TÜRK-İŞ Yönetim Kurulu, 8 Mart Dünya Kadınlar Günü nedeniyle bir mesaj yayınladı:
Daha iyi çalışma koşulları için mücadele eden ve bu yolda hayatlarını kaybeden 120 kadın işçinin yaktığı ateş 8 Mart 1857 tarihinden bu yana tüm dünyadaki kadınların yolunu aydınlatmaktadır.
8 Mart Dünya Kadınlar Günü, bu alanda birçok yasal düzenleme yapılmasına rağmen kadınların günlük hayatlarında kullanamadıkları hakları için mücadelelerini üst düzeye taşıdıkları bir sembol gündür.
Ülkemizde de kadınlar sosyal, siyasi, ekonomik hayatın her alanında ayrımcılıkla mücadele etmek zorunda kalmaktadır. En temel insan hakkı olan yaşama hakkı bile vahşice işlenen cinayetlerle kadınların elinden alınmakta, kadınlar şiddete maruz kalmaktadır.
Toplumun ayrılmaz parçasını oluşturan kadınların ekonomik ve sosyal hayata katılım sağlamaları öncelikli bir konudur. Karşılaştıkları tüm sorunların çözümünde kadınların kendi ayakları üzerinde duracak konuma gelmeleri önem taşımaktadır. Kadınların haklı mücadelelerine devam edebilmeleri ve sosyal hayatta yer alabilmeleri çalışma hayatında yer almalarıyla mümkün olacaktır. Bunu sağlayabilmek için kadın istihdamını destekleyici politikalara ve çalışmalara ihtiyaç duyulmaktadır.
Tüm dünyada olduğu gibi ülkemizde de Kovid-19 salgınının yol açtığı kriz nedeniyle çalışanlar büyük oranda işlerini kaybetmişlerdir. Kadınlar da bu gelişmelerden olumsuz etkilenen kesimlerin başında gelmektedir. Salgın krizinin zirve yaptığı dönemde istihdamdaki genç kadınların yaklaşık dörtte biri işlerini kaybetmiştir. Kadınlar, bu dönemde yalnızca işlerini kaybetmemiş; erkek çalışanlara göre işgücü piyasasına geri dönme olasılıklarının daha düşük olduğunu bildikleri için büyük ölçüde umutlarını da kaybetmişlerdir.
Anayasanın 10’uncu maddesi, kadınlar ile erkeklerin eşit haklara sahip olduğunu düzenlemiştir. Anayasamıza göre Devlet, bu eşitliğin yaşama geçmesini sağlamakla yükümlüdür. Devlet, Anayasanın kendine yüklemiş olduğu bu görevi yerine getirmelidir. Öncelikle pandemi döneminde işlerini kaybeden kadınların hiçbir ayrımcılığa maruz kalmadan erkeklerle eşit şekilde ve sürede işlerine dönmeleri sağlanmalıdır. Kadınların bu dönemde karşı karşıya kaldıkları mağduriyet giderilmelidir.
Pandemi döneminde eğitim kurumlarının ve kreşlerin kapanması nedeniyle çalışan ebeveynlerden en çok kadınlar mağdur olmuştur.

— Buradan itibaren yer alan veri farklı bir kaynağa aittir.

-- ==== Sys2Proof/Machine/Pool.lean ====
section
/-!
DEFINITION. Power pools (R422 to R429): validity, the entries that members exchange in their beats, the grants, and the
pool cap of each round.
-/

namespace Sys2Proof.Machine

/-! ### The pool's registers -/

/-- The device's own index in its pool (R422). -/
def State.poolIndex (s : State) : Nat := s.fld Reg.HLS_POOL_CTRL 16 4

/-- Members of the pool. -/
def State.poolMembers (s : State) : Nat := s.fld Reg.HLS_POOL_CTRL 20 4 + 1

/-- Beats of a round, n (R423). -/
def State.roundBeats (s : State) : Nat := clampNat 4 63 (s.fld Reg.HLS_POOL_CTRL 24 6)

/-- The floor of member i, in units of 0.25 W. -/
def State.poolFloor (s : State) (i : Nat) : Nat := s.fld (Reg.HLS_POOL_FLOOR i) 0 12

/-- The device's own floor. -/
def State.ownFloor (s : State) : Nat := s.poolFloor s.poolIndex

/-- The budget B in units of 0.25 W. -/
def State.poolBudget (s : State) : Nat := 4 * s.fld Reg.HLS_POOL_BUDGET 0 16

/-- Whether a floor lies from 400 W to 750 W. -/
def floorOk (f : Nat) : Bool := decide (1600 ≤ f ∧ f ≤ 3000)

/-- The floors of the members. -/
def State.poolFloors (s : State) : List Nat := (List.range s.poolMembers).map s.poolFloor

/-- Whether the pool is valid (R422). -/
def State.poolValid (s : State) : Bool :=
  decide (s.poolIndex < s.poolMembers) && s.poolFloors.all floorOk && decide (s.poolFloors.sum ≤ s.poolBudget)

/-- Whether this device takes part in a pool's rounds. -/
def State.inPool (s : State) : Bool := decide (s.poolNumber ≠ 0) && s.poolValid

/-- The pool state replaced. -/
def State.setPool (s : State) (p : Pool) : State := { s with power := { s.power with pool := p } }

/-- What a change of a pool register or of CFG_BEAT does (R422, R428): an invalid pool is reported and gives the device its
own floor, or 400 W; a valid one governs on its floor from the next round on, and on the lower of cap and floor until then. -/
def State.poolChanged (s : State) : State :=
  let p := s.power.pool
  if s.poolNumber = 0 then s.setPool Pool.reset
  else if !s.poolValid then
    let cap := if floorOk s.ownFloor then s.ownFloor else 1600
    let s := s.setPool { Pool.reset with cap := cap, err := true }
    if p.err then s else s.helEvent .poolErr 0 0
  else
    let cap := if p.cap = 0 then s.ownFloor else min p.cap s.ownFloor
    s.setPool { p with cap := cap, nextCap := none, grants := [], complete := false, err := false, holdFloor := true }

/-! ### Grants -/

/-- What a member asks for, what it has as its floor, and how late it is. -/
structure Claim where
  demand : Nat
  floor : Nat
  late : Nat
deriving DecidableEq, Repr

/-- The first grant of each member (R424): its demand up to its floor, and 400 W at least. -/
def Claim.first (c : Claim) : Nat := max (min c.demand c.floor) 1600

/-- Claims with their grants so far. -/
abbrev Grants := List (Claim × Nat)

/-- Whether a member wants more. -/
def wants (e : Claim × Nat) : Bool := decide (e.2 < e.1.demand)

/-- The weight of the members that want more. -/
def weight (l : Grants) : Nat := ((l.filter wants).map fun e => 1 + e.1.late).sum

/-- What one pass gives a member. -/
def share (spare w : Nat) (e : Claim × Nat) : Nat :=
  if wants e then min (e.1.demand - e.2) (spare * (1 + e.1.late) / w) else 0

/-- The member that takes the last unit: the latest, then the lowest index. -/
def latest (l : Grants) : Nat :=
  let best := (l.filter wants).foldl (fun b e => max b e.1.late) 0
  l.findIdx fun e => wants e && decide (e.1.late = best)

/-- The passes of R424 while something is spare and wanted; each takes at least one unit, so spare passes are enough. -/
def passes : Nat → Nat → Grants → Grants
  | 0, _, l => l
  | n + 1, spare, l =>
    if spare = 0 ∨ !l.any wants then l
    else
      let w := weight l
      let took := (l.map (share spare w)).sum
      if took = 0 then passes n (spare - 1) (l.modify (latest l) fun e => (e.1, e.2 + 1))
      else passes n (spare - took) (l.map fun e => (e.1, e.2 + share spare w e))

/-- The grants of a round (R424), in units of 0.25 W. -/
def allocate (cs : List Claim) (budget : Nat) : List Nat :=
  let l : Grants := cs.map fun c => (c, c.first)
  let spare := budget - (l.map (·.2)).sum
  (passes spare spare l).map (·.2)

/-! ### The view -/

/-- The entry held of member j. -/
def Pool.member (p : Pool) (j : Nat) : Option Member := (p.members.find? fun e => decide (e.1 = j)).map (·.2)

/-- Whether an entry of member j is held whose origin beat is at least b. -/
def Pool.fresh (p : Pool) (j b : Nat) : Option Member := (p.member j).filter fun m => decide (b ≤ m.origin)

/-- The claim of member j in the round that begins at beat b; none where the view lacks it. -/
def State.poolClaim (s : State) (b j : Nat) : Option Claim :=
  let p := s.power.pool
  if j = s.poolIndex then some ⟨p.demand, s.poolFloor j, p.lateness⟩
  else (p.fresh j b).map fun m => ⟨m.entry.demand.toNat, s.poolFloor j, m.entry.lateness.toNat⟩

/-- The claims of every member, when the view is complete (R424). -/
def allClaims (f : Nat → Option Claim) : List Nat → Option (List Claim)
  | [] => some []
  | j :: l =>
    match f j, allClaims f l with
    | some c, some cs => some (c :: cs)
    | _, _ => none

/-- Beat n·k + D: the view and the grants (R424). -/
def State.poolView (s : State) (start : Nat) : State :=
  let p := s.power.pool
  match allClaims (s.poolClaim start) (List.range s.poolMembers) with
  | some cs => s.setPool { p with complete := true, grants := allocate cs s.poolBudget }
  | none => s.setPool { p with complete := false, grants := [] }

/-- Whether every member that is granted less than its floor has shown that it received its grant (R425). -/
def State.fallsShown (s : State) (from_ : Nat) (g : List Nat) : Bool :=
  (List.range s.poolMembers).all fun j =>
    decide (j = s.poolIndex ∨ s.poolFloor j ≤ g.getD j 0)
      || (s.power.pool.fresh j from_).elim false fun m => decide (m.entry.grant.toNat = g.getD j 0)

/-- The cap that R425 gives, and whether it is the floor of its third case. -/
def State.poolDecision (s : State) (from_ : Nat) : Nat × Bool :=
  let p := s.power.pool
  let g := p.grants.getD s.poolIndex 0
  let f := s.ownFloor
  if p.complete ∧ !p.conflict ∧ (g ≤ f ∨ s.fallsShown from_ p.grants) then (g, false) else (f, true)

/-- Beat n·k + n - 1: the cap for the next round (R425, R426); a lower one takes effect now. -/
def State.poolDecide (s : State) (k start : Nat) : State :=
  let (cap, fl) := s.poolDecision (start + s.roundBeats / 2)
  let p := s.power.pool
  let s := s.count Reg.HLS_POOL_ROUNDS 1
  let s := s.setPool { p with cap := if p.holdFloor then p.cap else min p.cap cap, nextCap := some cap, nextFloor := fl }
  if fl ∧ !p.onFloor then s.helEvent .poolFloor 0 k else s

/-- floor(255 · (1 - w/a)), or 0 when a is 0 (R423). -/
def latenessOf (ran waited : Nat) : Nat := if ran = 0 then 0 else min 255 (255 * (ran - waited) / ran)

/-- Beat n·k: a round begins (R423, R426, R428, R429). -/
def State.poolBegin (s : State) (k : Nat) : State :=
  let p := s.power.pool
  let fl := p.nextFloor || p.holdFloor
  let cap := if p.holdFloor then s.ownFloor else p.nextCap.getD p.cap
  let s := s.setPool { p with
    cap := cap, nextCap := none, onFloor := fl, nextFloor := false, grants := []
    conflict := p.conflict && decide (k < p.conflictRound + 2), holdFloor := false
    demand := min (4 * s.fld Reg.HLS_CAP 0 10) p.want, lateness := latenessOf p.ran p.waited, want := 0, ran := 0
    waited := 0 }
  if fl then s.count Reg.HLS_POOL_FLOORS 1 else s

/-- What a beat of this number does in the pool's round (R423 to R426). -/
def State.poolBeat (s : State) (number : Nat) : State :=
  if !s.inPool then s
  else
    let n := s.roundBeats
    let k := number / n
    let i := number % n
    if i = 0 then s.poolBegin k
    else if i = n / 2 then s.poolView (n * k)
    else if i = n - 1 then s.poolDecide k (n * k)
    else s

/-! ### Entries -/

/-- The device's own entry (R423, R424). -/
def State.ownEntry (s : State) : PoolEntry :=
  let p := s.power.pool
  { demand := BitVec.ofNat 12 p.demand, grant := BitVec.ofNat 12 (p.grants.getD s.poolIndex 0)
    lateness := BitVec.ofNat 8 p.lateness, age := 0, valid := true }

/-- No entry. -/
def PoolEntry.none : PoolEntry := ⟨0, 0, 0, 0, false⟩

/-- The entry of member j that a beat of this number carries (R423). -/
def State.entryFor (s : State) (number j : Nat) : PoolEntry :=
  if j = s.poolIndex then s.ownEntry
  else
    match s.power.pool.member j with
    | some m =>
      let age := number - m.origin
      if j < s.poolMembers ∧ age < s.roundBeats then { m.entry with age := BitVec.ofNat 8 age } else PoolEntry.none
    | none => PoolEntry.none

/-- The member table of a beat (R376). -/
def State.poolEntries (s : State) (number : Nat) : List PoolEntry :=
  if s.inPool then (List.range 16).map (s.entryFor number) else List.replicate 16 PoolEntry.none

/-- The device keeps what it has published, for as many beats as an entry may live. -/
def State.notePublished (s : State) (number : Nat) : State :=
  let p := s.power.pool
  if s.inPool then s.setPool { p with sent := ((number, s.ownEntry) :: p.sent).take s.roundBeats } else s

/-- Whether an entry of the device's own index is its own, come back: one that it has published (R429). -/
def Pool.own (p : Pool) (origin : Nat) (e : PoolEntry) : Bool :=
  p.sent.any fun x => decide (x.1 = origin ∧ x.2.demand = e.demand ∧ x.2.grant = e.grant ∧ x.2.lateness = e.lateness)

/-- An entry of the device's own index from another device (R429). -/
def State.poolConflict (s : State) (number : Nat) : State :=
  let p := s.power.pool
  let k := number / s.roundBeats
  let s := s.setPool { p with conflict := true, conflictRound := k, cap := s.ownFloor, nextCap := none }
  s.helEvent .poolConflict 0 k

/-- A received entry of member j in a beat of this number (R423, R429). -/
def State.takeEntry (s : State) (number j : Nat) (e : PoolEntry) : State :=
  let p := s.power.pool
  let origin := number - e.age.toNat
  if !e.valid ∨ s.poolMembers ≤ j ∨ number < e.age.toNat then s
  else if j = s.poolIndex then
    if e.age = 0 ∨ p.own origin e then s else s.poolConflict number
  else if (p.member j).elim true fun m => decide (m.origin < origin) then
    s.setPool { p with members := (p.members.filter fun x => decide (x.1 ≠ j)) ++ [(j, ⟨e, origin⟩)] }
  else s

/-- The beat number whose low 32 bits a received beat carries: the one next to the device's own last beat. -/
def fullNumber (last low : Nat) : Nat :=
  let n := last - last % 2 ^ 32 + low
  if last + 2 ^ 31 < n then n - 2 ^ 32 else if n + 2 ^ 31 < last then n + 2 ^ 32 else n

/-- The entries of a received beat (R423): those of another pool are ignored. -/
def State.takeEntries (s : State) (m : BeatMsg) : State :=
  if !s.inPool ∨ m.pool.toNat ≠ s.poolNumber then s
  else
    let number := fullNumber (s.cfg.pastBeats.head?.elim 0 (·.number)) m.number.toNat
    (m.entries.zipIdx).foldl (fun s e => s.takeEntry number e.2 e.1) s

end Sys2Proof.Machine
end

Bu dönemde çocuk bakımını sağlamak için çoğunlukla kadınlar işini bırakmak zorunda kalmış ya da çoğu zaman, geçim şartlarını sürdürebilmek için çocuklarını evde yalnız bırakıp işlerine gitmek zorunda kalmışlardır.
Devlet, Anayasanın 50’nci maddesine göre kadınları çalışma şartları bakımından özel olarak korumakla da mükelleftir. Söz konusu yükümlülük yerine getirilerek, özellikle pandemi nedeniyle, belirli bir yaş grubundaki çocukları evde kalan anneler için destekleyici nitelikte önlemler alınmalıdır.

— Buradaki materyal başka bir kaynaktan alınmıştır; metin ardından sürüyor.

/-- F-cycles of a phase of a facet slice (R435). -/
def phaseCycles (loaded : Bool) (p : Nat) : Nat :=
  match p with
  | 1 => if loaded then 1025 else 0
  | 2 => 4096
  | 3 => 1024
  | 4 => 35
  | 5 => 79
  | 6 => 4
  | _ => if loaded then 1025 else 16

/-- F-cycles of phases 1 to n. -/
def phasesUpTo (loaded : Bool) (n : Nat) : Nat := ((List.range n).map fun i => phaseCycles loaded (i + 1)).sum

/-- F-cycles of a FACET slice from its start to its end, with the repeat of the phase that failed. -/
def sliceCycles (loaded : Bool) (r : FacetSliceResult) : Nat :=
  phasesUpTo loaded 7 + (testFail r).elim 0 (phaseCycles loaded)

/-- A facet with every row and its exponent store zero, as phase 7 leaves one that was not saved (R435, R439). -/
def Facet.zeroed (f : Facet) : Facet :=
  { f with rows := [], rowParity := [], colExp := [], offsets := [], expParity := [] }

/-- The first row that phase 1 finds in error, with its segment (R438). -/
def Facet.saveError (f : Facet) : Option (Nat × Nat) :=
  (List.range 1024).findSome? fun r => (f.badSegment r).map fun g => (r, g)

/-- info0 of a facet's COLLIMATION event (R448). -/
def facetInfo (c f : Nat) : Nat := place c 0 11 + place f 11 5

/-- A facet whose rows and exponent store phase 7 has restored: a clean visit of each, at a device time (R50). -/
def Facet.restored (f : Facet) (now : Nat) : Facet :=
  { f with lastClean := if now = 0 then [] else (List.range (1024 + 25)).map fun r => (r, now) }

/-- A facet slice that ends with phase 7 (R439, R440). -/
def State.facetKept (s : State) (c f : Nat) (loaded : Bool) (r : FacetSliceResult) : State :=
  let s := s.modFacet c f fun x => if loaded then x.restored s.deviceTime else x.zeroed
  match testFail r with
  | some p =>
    (s.count Reg.COL_TRANSIENTS 1).colEvent 1 p clsCorrected (facetInfo c f) r.at_.toNat
      (phasesUpTo loaded 7 + phaseCycles loaded p + r.waited)
  | none => s.modCore c fun k => { k with strikes := k.strikes &&& ~~~(BitVec.ofNat 32 (2 ^ f)) }

/-- A facet fails collimation (R439). -/
def State.facetFails (s : State) (c f p : Nat) (loaded : Bool) (r : FacetSliceResult) : State :=
  let s := (s.modFacet c f (·.zeroed)).markFacet c f .faulty 2 0 0
  let s := ((s.count Reg.COL_FAILS 1).colLog 0 c f p)
  s.colEvent 0 p clsDegraded (facetInfo c f) r.at_.toNat (phasesUpTo loaded p + phaseCycles loaded p + r.waited)

/-- A facet slice on a facet that is not FAULTY (R433 to R440). The vectors that its phases 4 and 5 fire are no firings of a
core's commands, and count in no FCT counter (DESIGN CHOICE, log entry 145). -/
def State.runFacet (s : State) (x : Slice) (c f : Nat) (r : FacetSliceResult) : State :=
  let k := (s.core c).facet f
  let loaded := decide (k.state = .loaded)
  if k.state = .faulty then s.sliceDropped x
  else if !s.facetIdle c f then s.sliceLater x s.in10ms
  else
    let s := s.count Reg.COL_WAIT_CYCLES r.waited
    match (if loaded then k.saveError else none) with
    | some (row, seg) =>
      let s := (s.active c 6 (phasesUpTo loaded 1)).parityFound c f ⟨row, seg, Sparse.get 0 k.lastClean row⟩
      let s := (s.count Reg.COL_ABANDONED 1).colEvent 2 1 0 (facetInfo c f) row (phasesUpTo loaded 1 + r.waited)
      s.sliceLater x (s.ticks + (s.collim.cycleAt + s.cycleNs - s.deviceTime))
    | none =>
      let s := s.active c 6 (sliceCycles loaded r)
      match testFail r, r.repeatFails with
      | some p, true => (s.facetFails c f p loaded r).sliceDone x
      | _, _ => (s.facetKept c f loaded r).sliceDone x

/-! ### Re-qualification -/

/-- COL_REQUAL_STAT (R449). -/
def State.requalStat (s : State) (passes : Nat) (busy result done : Bool) : State :=
  s.setReg Reg.COL_REQUAL_STAT (BitVec.ofNat 64 (place passes 0 2 + busy.toNat * 4 + result.toNat * 8
    + max done.toNat (s.fld Reg.COL_REQUAL_STAT 4 1) * 16))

TÜRK-İŞ ve üye sendikalar, son dönemde Kovid-19 salgını krizi nedeniyle yaşama ve çalışma şartları daha da zorlaşan kadınları desteklemeye ve haklı mücadelelerinde yanlarında olmaya devam edecektir.
Kadınların; Cumhuriyet ile kazandığı çağdaş hak ve özgürlüklerin toplumun her kesimine ulaşması dileğiyle, tüm kadınlara sevgi ve saygılarımızı sunuyoruz.